Reviews are in for our Summer concerts!

NYO Summer 2012 reviews

National Youth Orchestra of Great Britain
Joanna MacGregor piano
Cynthia Millar ondes martenot
Vasily Petrenko principal conductor

Varèse Tuning Up
Nico Muhly Gait (premiere)
Messiaen Turangalîla-Symphonie
Anna Meredith (composer) and David Ogle (choreographer) HandsFree

Fiona Maddocks in the Observer
‘Varèse’sTuning Up (1947) […] is a work of organised chaos which parodies the tuning process and is hideously difficult to bring off.
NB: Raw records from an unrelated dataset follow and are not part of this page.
-- ==== Sys2Proof/Laws/Sparse.lean ====
section
/-!
SUPPORT. Sparse memories: a read after a write, and the canonical form that every write keeps; lists of units.
-/
set_option Elab.async false
namespace Sys2Proof.Machine

variable {α : Type} [DecidableEq α]

/-- Every key of a list lies above a bound. -/
def Sparse.above (lo : Nat) (m : Sparse α) : Prop := ∀ e ∈ m, lo < e.1

/-- The canonical form of a list with a head. -/
theorem Sparse.wf_cons (dflt : α) (k : Nat) (v : α) (m : Sparse α) :
    Sparse.wf dflt ((k, v) :: m) = true ↔ v ≠ dflt ∧ Sparse.above k m ∧ Sparse.wf dflt m = true := by
  induction m generalizing k v with
  | nil => simp [Sparse.wf, Sparse.above]
  | cons e m ih =>
    obtain ⟨k', v'⟩ := e
    have h := ih k' v'
    simp only [Sparse.wf, Bool.and_eq_true, decide_eq_true_eq]
    constructor
    · rintro ⟨⟨hv, hk⟩, hw⟩
      refine ⟨hv, ?_, hw⟩
      intro e he
      rcases List.mem_cons.1 he with rfl | he
      · exact hk
      · exact Nat.lt_trans hk ((h.1 hw).2.1 e he)
    · rintro ⟨hv, ha, hw⟩
      exact ⟨⟨hv, ha (k', v') (by simp)⟩, hw⟩

theorem Sparse.get_above (dflt : α) (m : Sparse α) (i : Nat) (h : Sparse.above i m) : m.get dflt i = dflt := by
  induction m with
  | nil => rfl
  | cons e m ih =>
    obtain ⟨k, v⟩ := e
    have hk : i < k := h (k, v) (by simp)
    have : i ≠ k := by omega
    simp only [Sparse.get, this, if_false]
    exact ih (fun e he => h e (by simp [he]))

theorem Sparse.above_erase (lo i : Nat) (m : Sparse α) (h : Sparse.above lo m) : Sparse.above lo (m.erase i) := by
  induction m with
  | nil => exact h
  | cons e m ih =>
    obtain ⟨k, v⟩ := e
    have ht : Sparse.above lo m := fun e he => h e (by simp [he])
    unfold Sparse.erase
    split
    · exact ih ht
    · intro e he
      rcases List.mem_cons.1 he with rfl | he
      · exact h _ (by simp)
      · exact ih ht e he

theorem Sparse.above_insert (lo i : Nat) (x : α) (m : Sparse α) (hi : lo < i) (h : Sparse.above lo m) : Sparse.above lo (m.insert i x) := by
  induction m with
  | nil => intro e he; simp [Sparse.insert] at he; simp [he, hi]
  | cons e m ih =>
    obtain ⟨k, v⟩ := e
    have hk : lo < k := h (k, v) (by simp)
    have ht : Sparse.above lo m := fun e he => h e (by simp [he])
    unfold Sparse.insert
    split
    · intro e he
      rcases List.mem_cons.1 he with rfl | he
      · exact hi
      · exact h e he
    · split
      · intro e he
        rcases List.mem_cons.1 he with rfl | he
        · exact hk
        · exact ht e he
      · intro e he
        rcases List.mem_cons.1 he with rfl | he
        · exact hk
        · exact ih ht e he

theorem Sparse.wf_erase (dflt : α) (m : Sparse α) (i : Nat) (h : Sparse.wf dflt m = true) : Sparse.wf dflt (m.erase i) = true := by
  induction m with
  | nil => exact h
  | cons e m ih =>
    obtain ⟨k, v⟩ := e
    obtain ⟨hv, ha, hw⟩ := (Sparse.wf_cons dflt k v m).1 h
    unfold Sparse.erase
    split
    · exact ih hw
    · exact (Sparse.wf_cons dflt k v _).2 ⟨hv, Sparse.above_erase k i m ha, ih hw⟩

theorem Sparse.wf_insert (dflt : α) (m : Sparse α) (i : Nat) (x : α) (hx : x ≠ dflt) (h : Sparse.wf dflt m = true) :
    Sparse.wf dflt (m.insert i x) = true := by
  induction m with
  | nil => simpa [Sparse.insert, Sparse.wf] using hx
  | cons e m ih =>
    obtain ⟨k, v⟩ := e
    obtain ⟨hv, ha, hw⟩ := (Sparse.wf_cons dflt k v m).1 h
    unfold Sparse.insert
    split
    · rename_i hik
      refine (Sparse.wf_cons dflt i x _).2 ⟨hx, ?_, h⟩
      intro e he
      rcases List.mem_cons.1 he with rfl | he
      · exact hik
      · exact Nat.lt_trans hik (ha e he)
    · split
      · exact (Sparse.wf_cons dflt k x m).2 ⟨hx, ha, hw⟩
      · rename_i h1 h2
        exact (Sparse.wf_cons dflt k v _).2 ⟨hv, Sparse.above_insert k i x m (by omega) ha, ih hw⟩

/-- Every write keeps the canonical form. -/
theorem Sparse.wf_set (dflt : α) (m : Sparse α) (i : Nat) (x : α) (h : Sparse.wf dflt m = true) : Sparse.wf dflt (m.set dflt i x) = true := by
  unfold Sparse.set
  split
  · exact Sparse.wf_erase dflt m i h
  · rename_i hx; exact Sparse.wf_insert dflt m i x hx h

theorem Sparse.get_insert (dflt : α) (m : Sparse α) (i j : Nat) (x : α) : (m.insert i x).get dflt j = if j = i then x else m.get dflt j := by
  induction m with
  | nil => simp [Sparse.insert, Sparse.get]
  | cons e m ih =>
    obtain ⟨k, v⟩ := e
    unfold Sparse.insert
    split
    · simp [Sparse.get]
    · split
      · rename_i h; subst h; by_cases hj : j = i <;> simp [Sparse.get, hj]
      · rename_i h1 h2
        simp only [Sparse.get, ih]
        by_cases hj : j = k
        · subst hj; have : ¬ j = i := by omega
          simp [this]
        · simp [hj]

omit [DecidableEq α] in
theorem Sparse.get_erase (dflt : α) (m : Sparse α) (i j : Nat) : (m.erase i).get dflt j = if j = i then dflt else m.get dflt j := by
  induction m with
  | nil => simp [Sparse.erase, Sparse.get]
  | cons e m ih =>
    obtain ⟨k, v⟩ := e
    unfold Sparse.erase
    split
    · rename_i hik
      subst hik
      rw [ih]
      by_cases hj : j = i <;> simp [Sparse.get, hj]
    · rename_i hik
      simp only [Sparse.get, ih]
      by_cases hj : j = k
      · subst hj; have : ¬ j = i := fun h => hik h.symm
        simp [this]
      · simp [hj]

/-- A read after a write gives the value written, and every other key reads as before. -/
theorem Sparse.get_set (dflt : α) (m : Sparse α) (i j : Nat) (x : α) : (m.set dflt i x).get dflt j = if j = i then x else m.get dflt j := by
  unfold Sparse.set
  split
  · rename_i hx; rw [Sparse.get_erase dflt m i j, hx]
  · exact Sparse.get_insert dflt m i j x

/-! ### Lists of units -/

omit [DecidableEq α] in
@[simp] theorem upd_length (l : List α) (i : Nat) (f : α → α) : (upd l i f).length = l.length := by simp [upd]

omit [DecidableEq α] in
/-- A changed unit holds the new value. -/
theorem at'_upd_same (dflt : α) (l : List α) (i : Nat) (f : α → α) (h : i < l.length) : at' dflt (upd l i f) i = f (at' dflt l i) := by
  simp [at', upd, List.getD, h]

omit [DecidableEq α] in
/-- Every other unit is as before. -/
theorem at'_upd_other (dflt : α) (l : List α) (i j : Nat) (f : α → α) (h : j ≠ i) : at' dflt (upd l i f) j = at' dflt l j := by
  have h' : i ≠ j := fun e => h e.symm
  simp [at', upd, List.getD, List.getElem?_modify, h']

end Sys2Proof.Machine
end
These young musicians delivered it with humour and panache at the start of a programme of 20th- and 21st-century music, performed in Birmingham, Aldeburgh and, in emotional conclusion to their year together, at the BBC Proms in the Albert Hall last night. The orchestra also gave the premiere of Nico Muhly’s Gait, a BBC commission revelling in perpetual motion and inspired by the rhythmic patterns of walking and running, whether in animals or mankind.
By splitting the players into what Muhly (b.1981) calls “homophonic ensembles” – groups of the same instruments so, say, all seven clarinets or all 10 horns – this dense piece proved an exuberant yet finely nuanced showcase for the outsized orchestra. Messiaen’s almighty Turangalîla-Symphonie, the chief work in the programme, with Joanna MacGregor (piano) and Cynthia Millar (ondes martenot) as expert soloists, was noisy, wild and riotous in the best sense. This was a whirlwind performance, tubas, trombone and trumpets blasting out thrillingly, cymbals crashing with a celestial grandeur the composer would have loved. At the end, the swooning, elastic, electronic cries of the ondes martenot rode these torrents of sound like a storm-tossed Neptune surfing the waves. As an encore the NYO performed part of Anna Meredith’s HandsFree, in which instruments are abandoned and the body – clapping, stomping, hissing, clicking – becomes music, ending with nearly 200 teenagers thrusting their arms in the air in perfect unison.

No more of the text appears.